GIACHINO:  Well, you are talking to people who are currently living in Hurricane Alley — a name we do not fondly take to.  Ivan slammed ashore right here in Santa Rosa and Escambia Counties just shy of a year ago.  And then we were hit again by Dennis just over a month ago.

What is the purported relationship between global warming and hurricanes, and can you tell us the truths and the myths related to that?

MURRAY:  There are a lot of myths involved when it comes to hurricanes and climate changes.  The basic science of a warming planet, especially in the places where the warming is likely to take place, which is in the northern latitudes — so we are seeing most of the warming that is taking place in places like Alaska and Siberia, that means that as the atmosphere up there gets warmer there is less of a clash between the warm tropics and the cold northern latitudes.  This means there is likely to be less frantic activity in the atmosphere along those borderlines which is part of the atmospheric science that causes hurricanes.

Some people are now suggesting that there is a possibility that a warmer world will lead to more intense hurricanes.  This does not seem to have happened yet.  All of the major hurricane experts like William Gray of the National Oceanic and Atmospheric Administration in Colorado or folks from the National Institute for Atmospheric Research all say that there is no detectible effect of the warming that we have seen so far on hurricanes, and they don’t see how there can be any affect on hurricanes in the future.

So when people are saying that the science is telling us that there are going to be more hurricanes, they are going beyond what the science really does tell us.  The real hurricane experts believe that they are really misinterpreting the science and are being alarmists about this.

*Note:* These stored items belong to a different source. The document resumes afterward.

-- ==== Sys2Proof/Certificates/Slice0/Obligations.lean ====
section
/-! DEFINITION. The statements for the provers. `Does c s P` of Sys2Proof/Safety.lean says that command `c` completes in
state `s` with a next state of which `P` holds. -/

section Statements

open Sys2Proof Sys2Proof.Machine Sys2Proof.Machine.State

/-- A step takes the command at the front of the queue and runs it on the state with the queue's rest (§9.2, R293). -/
def Obligations.StepRunsFront : Prop :=
  ∀ (c : Instr) (rest : List Instr) (s : State),
    step { s with pending := c :: rest } = exec c { s with pending := rest }

/-- A step on an empty queue passes 5 ns: the clock advances, the TSU counts its two cycles where it runs, nothing
else changes (model's choice, log entry 1) (R419, §13.3). -/
def Obligations.IdleStepPassesTime : Prop :=
  ∀ s : State, s.pending = [] → ∃ t, step s = .next t ∧ t.upNs = s.upNs + 5 ∧
    t.tsu = (if s.tsuRuns then Tsu.count s.tsu (ingestCycles (s.upNs + 5) - ingestCycles s.upNs) else s.tsu) ∧
    t = { s with upNs := t.upNs, tsu := t.tsu }

/-- Every command completes: none stops the block with a fault or a refusal, in any state (R9, R149, §9.5). -/
def Obligations.NoCommandStops : Prop :=
  ∀ (c : Instr) (s : State), ∃ t, exec c s = .next t

/-- No command changes the queue of waiting commands: a step removes its front and nothing else (§9.2). -/
def Obligations.QueueOnlyShrinksByStep : Prop :=
  ∀ (s t : State) (c : Instr) (rest : List Instr), s.pending = c :: rest → step s = .next t → t.pending = rest

/-- Every step of every state leaves the fuses advanced: no fuse is unblown, no key replaced, whatever command runs
(R617, R638, Table 20.1). -/
def Obligations.FusesOnlyAdvance : Prop :=
  ∀ s t : State, step s = .next t → Fuses.Advances s.sec.fuses t.sec.fuses

/-- A fuse bit can only be blown, and only by a FUSE operation: every other command leaves every fuse as it is
(R617). -/
def Obligations.OnlyFuseCommandsBlowFuses : Prop :=
  ∀ (c : Instr) (s t : State), exec c s = .next t → Fuses.Advances s.sec.fuses t.sec.fuses ∧
    ((∀ r b, c ≠ .advanceRollback r b) → (∀ r b, c ≠ .revokeSlot r b) → (∀ r b e u, c ≠ .provisionSlot r b e u) →
      (∀ r b, c ≠ .serviceSlot r b) → (∀ r b, c ≠ .sealDebug r b) → (∀ r b, c ≠ .lifecycle r b) →
      t.sec.fuses = s.sec.fuses)

/-- Only UPDATE changes the boot flash: every other command leaves every byte of it as it is (R637, R682, R685). -/
def Obligations.OnlyUpdateWritesBootFlash : Prop :=
  ∀ (c : Instr) (s t : State), exec c s = .next t → (∀ r b e u, c ≠ .update r b e u) → t.nor = s.nor

/-- Every step keeps the fuses legal and the boot flash in canonical form (R617, Table 20.1, R638, R682, R685). -/
def Obligations.EveryStepKeepsSound : Prop :=
  ∀ s t : State, Sound s → step s = .next t → Sound t

/-- The state after reset is Sound, holds memory in canonical form, no command and no byte (R617, Table 20.1). -/
def Obligations.ResetStateIsSound : Prop :=
  Sound State.reset ∧ Canonical State.reset ∧ State.reset.pending = [] ∧ State.reset.mem = [] ∧
    State.reset.ward.st = .boot ∧ State.reset.inReset = true ∧ ∀ k, State.reset.reg k = regReset k

/-- A SYS_ERR event sets its bit; SYS_ERR_LOG takes the event only when its VALID is clear, and nothing else changes
(R708, R709). -/
def Obligations.SysErrorKeepsFirst : Prop :=
  ∀ (s : State) (kind key tag : Nat), 1 ≤ kind → kind ≤ 3 →
    let t := s.sysErr kind key tag
    (t.reg Reg.sysErr).getLsbD (kind - 1) = true ∧
    (∀ i, i < 32 → i ≠ kind - 1 → (t.reg Reg.sysErr).getLsbD i = (s.reg Reg.sysErr).getLsbD i) ∧
    (s.fld Reg.sysErrLog 31 31 = 1 → t.reg Reg.sysErrLog = s.reg Reg.sysErrLog) ∧
    (s.fld Reg.sysErrLog 31 31 = 0 → t.fld Reg.sysErrLog 15 0 = key % 0x10000 ∧
      t.fld Reg.sysErrLog 23 16 = key / 0x10000 % 256 ∧ t.fld Reg.sysErrLog 26 24 = tag % 8 ∧
      t.fld Reg.sysErrLog 30 27 = kind ∧ t.fld Reg.sysErrLog 31 31 = 1) ∧
    RegsBut s t [Reg.sysErr, Reg.sysErrLog] ∧ t = { s with regs := t.regs }

/-- Every refusal overwrites WARD_REFUSE_LAST in the layout of Table 1.16 and counts for its class; nothing else
changes (R49). -/
def Obligations.RefusalIsCountedAndRecorded : Prop :=
  ∀ (s : State) (c : CmdClass) (src : ReqSource) (g : Guard) (e : Nat), e < 8 →
    let t := s.refuse c src g e
    t.fld (Reg.refuseCnt c.index) 15 0 = min 0xFFFF (s.fld (Reg.refuseCnt c.index) 15 0 + 1) ∧
    t.fld Reg.refuseLast 3 0 = s.ward.st.code ∧ t.fld Reg.refuseLast 6 4 = c.index ∧
    t.fld Reg.refuseLast 7 7 = (if src = .sideband then 1 else 0) ∧ t.fld Reg.refuseLast 11 8 = g.code ∧
    t.fld Reg.refuseLast 14 12 = e ∧ t.fld Reg.refuseLast 31 15 = 0 ∧
    RegsBut s t [Reg.refuseCnt c.index, Reg.refuseLast] ∧ t = { s with regs := t.regs }

/-- A denial counts for its tag and is captured in GSK_DENY_LOG only when VALID is zero (R155, R174, Table 4.13). -/
def Obligations.DenialIsCountedAndCaptured : Prop :=
  ∀ (s : State) (tag gsk op reason addr : Nat), tag < 8 → gsk < 128 → op < 4 → reason < 16 →
    let t := s.deny tag gsk op reason addr false
    t.fld (Reg.denyCnt tag) 15 0 = min 0xFFFF (s.fld (Reg.denyCnt tag) 15 0 + 1) ∧
    (s.fld Reg.denyLog2 31 31 = 1 → t.reg Reg.denyLog0 = s.reg Reg.denyLog0 ∧ t.reg Reg.denyLog1 = s.reg Reg.denyLog1 ∧
      t.reg Reg.denyLog2 = s.reg Reg.denyLog2) ∧
    (s.fld Reg.denyLog2 31 31 = 0 → (t.reg Reg.denyLog0).toNat = addr % 2 ^ 32 ∧
      (t.reg Reg.denyLog1).toNat = addr / 2 ^ 32 % 2 ^ 32 ∧ t.fld Reg.denyLog2 2 0 = tag ∧ t.fld Reg.denyLog2 9 3 = gsk ∧
      t.fld Reg.denyLog2 11 10 = op ∧ t.fld Reg.denyLog2 15 12 = reason ∧ t.fld Reg.denyLog2 31 31 = 1) ∧
    RegsBut s t [Reg.denyCnt tag, Reg.denyLog0, Reg.denyLog1, Reg.denyLog2] ∧ t = { s with regs := t.regs }

/-- When conditions end one operation together, the code carried stands highest in Table 0.6, the lowest code among
equals (R10, Table 0.6). -/
def Obligations.CodeOfSeveralConditions : Prop :=
  ∀ a b c : Status,
    a.worse b = b.worse a ∧ (a.worse b).worse c = a.worse (b.worse c) ∧ (a.worse b = a ∨ a.worse b = b) ∧
    (a ≠ .ok → a.worse .ok = a) ∧
    (a ≠ .ok → b ≠ .ok → a.rank < b.rank → a.worse b = a) ∧
    (a ≠ .ok → b ≠ .ok → a.rank = b.rank → a.code < b.code → a.worse b = a)

/-- Stored bytes are read back little-endian, every byte outside them is as before, and memory keeps its canonical
form (R1). -/
def Obligations.MemoryReadsWhatWasWritten : Prop :=
  ∀ (s : State) (a n v lo hi : Nat) (bs : List Byte),
    (s.wrBytes a bs).rdBytes a bs.length = bs ∧
    (∀ b, b < a ∨ a + bs.length ≤ b → (s.wrBytes a bs).rd b = s.rd b) ∧
    (s.wrNat a n v).rdNat a n = v % 256 ^ n ∧
    (Memory.wf s.mem → Memory.wf (s.wrBytes a bs).mem ∧ Memory.wf (s.zeroRange lo hi).mem) ∧
    (∀ b, (s.zeroRange lo hi).rd b = if lo ≤ b ∧ b < hi then 0 else s.rd b) ∧
    s.wrBytes a bs = { s with mem := (s.wrBytes a bs).mem }

/-- The first end of an entry stands: it sets code, RESULT and time, a later one changes nothing, and no other entry
is touched (R302, R310). -/
def Obligations.EntryEndsOnce : Prop :=
  ∀ (s : State) (r : EntryRef) (y : Entry) (st : Status) (n : Nat), s.entry r = some y →
    let t := s.finish r st n
    (y.ending = none → Ended t r st n ∧ (t.entry r).map (·.endNs) = some s.upNs) ∧
    (y.ending ≠ none → t.entry r = some y) ∧
    (∀ r' : EntryRef, r' ≠ r → r'.queue < 16 → r.queue < 16 → t.entry r' = s.entry r') ∧
    t = { s with queues := t.queues }

namespace Sys2Proof

/-- What a reset leaves (R110, Table 3.6): BOOT, held, no image, every gasket SEALED, nothing in memory, in a queue, a slot, a
pool or a tile; the fuses and the boot flash as they were. -/
structure HeldAfter (s t : State) : Prop where
  state : t.ward.st = .boot ∧ t.power.phase = .held ∧ t.ward.resident = false
  image : t.img = {}
  gaskets : t.gsk = [] ∧ ∀ g, (t.gasket g).st = .sealed
  units : t.mem = [] ∧ t.queues = [] ∧ t.tiles = [] ∧ t.movers = [] ∧ t.slots = [] ∧ t.pools = [] ∧ t.handles = [] ∧ t.ports = []
  keys : t.sec = { fuses := s.sec.fuses }
  kept : t.nor = s.nor ∧ t.pending = s.pending

/-- RST_CAUSE has gained a bit, and RST_SNAP shows the device at the reset; a joining source leaves the first snapshot. -/
def CauseAdded (s t : State) (bit : Nat) : Prop :=
  t.reg Reg.rstCause = (s.reg Reg.rstCause ||| BitVec.ofNat 32 (2 ^ bit)) ∧
  t.reg Reg.rstSnap = (if s.inReset then s.reg Reg.rstSnap else s.snapshot)

end Sys2Proof

/-- Each reset source takes the device to BOOT, held in reset, and adds its bit to RST_CAUSE; loss of VDD_AON takes
it to OFF (R107, R108, R110, R112, R125, R17, Table 3.5, Table 3.6). -/
def Obligations.ResetSourcesHoldTheDevice : Prop :=
  ∀ s : State,
    (Does .powerOnReset s fun t => HeldAfter s t ∧ ∀ k, t.reg k = regReset k) ∧
    (Does .lossOfVddAon s fun t => t.ward.st = .off ∧ t.mem = [] ∧ t.img = {} ∧ t.sec.fuses = s.sec.fuses ∧ t.nor = s.nor ∧
      ∀ k, t.reg k = regReset k) ∧
    (s.power.railsUp = false → Does .coreBor s fun t => t = s) ∧
    (∀ n, n < 100 → Does (.resetNAssert n) s fun t => t = s) ∧
    (s.ward.st ≠ .off →
      (s.power.railsUp = true → Does .coreBor s fun t => HeldAfter s t ∧ CauseAdded s t 1) ∧
      (Does .ioBor s fun t => HeldAfter s t ∧ CauseAdded s t 2) ∧
      (∀ n, 1000 ≤ n → Does (.resetNAssert n) s fun t => HeldAfter s t ∧ CauseAdded s t 3 ∧ t.upNs = s.upNs + n) ∧
      (∀ n, 100 ≤ n → n < 1000 → Does (.resetNAssert n) s fun t =>
        (HeldAfter s t ∧ CauseAdded s t 3) ∨ t = { s with freeCtr := t.freeCtr }) ∧
      (Does .thermalTrip s fun t => HeldAfter s t ∧ CauseAdded s t 6 ∧ t.power.thermalHold = true) ∧
      (s.wardenRuns = true → s.pcieResets = true → Does .pcieHotReset s fun t => HeldAfter s t ∧ CauseAdded s t 8))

GIACHINO:  Mr. Murray, how can people learn more about CEI and its efforts?

MURRAY:  By a very simple web address which is www.cei.org, and there you can read all our writings about free-market environmentalism and technology policy and specifically on this subject of climate change.

GIACHINO:  On the subject of climate change, they can visit the site at Cooler Heads to learn more about that.

We talked about global warming and the Kyoto Protocol.  If you would, please educate us on what is the Asia-Pacific Partnership on Clean Development and Climate?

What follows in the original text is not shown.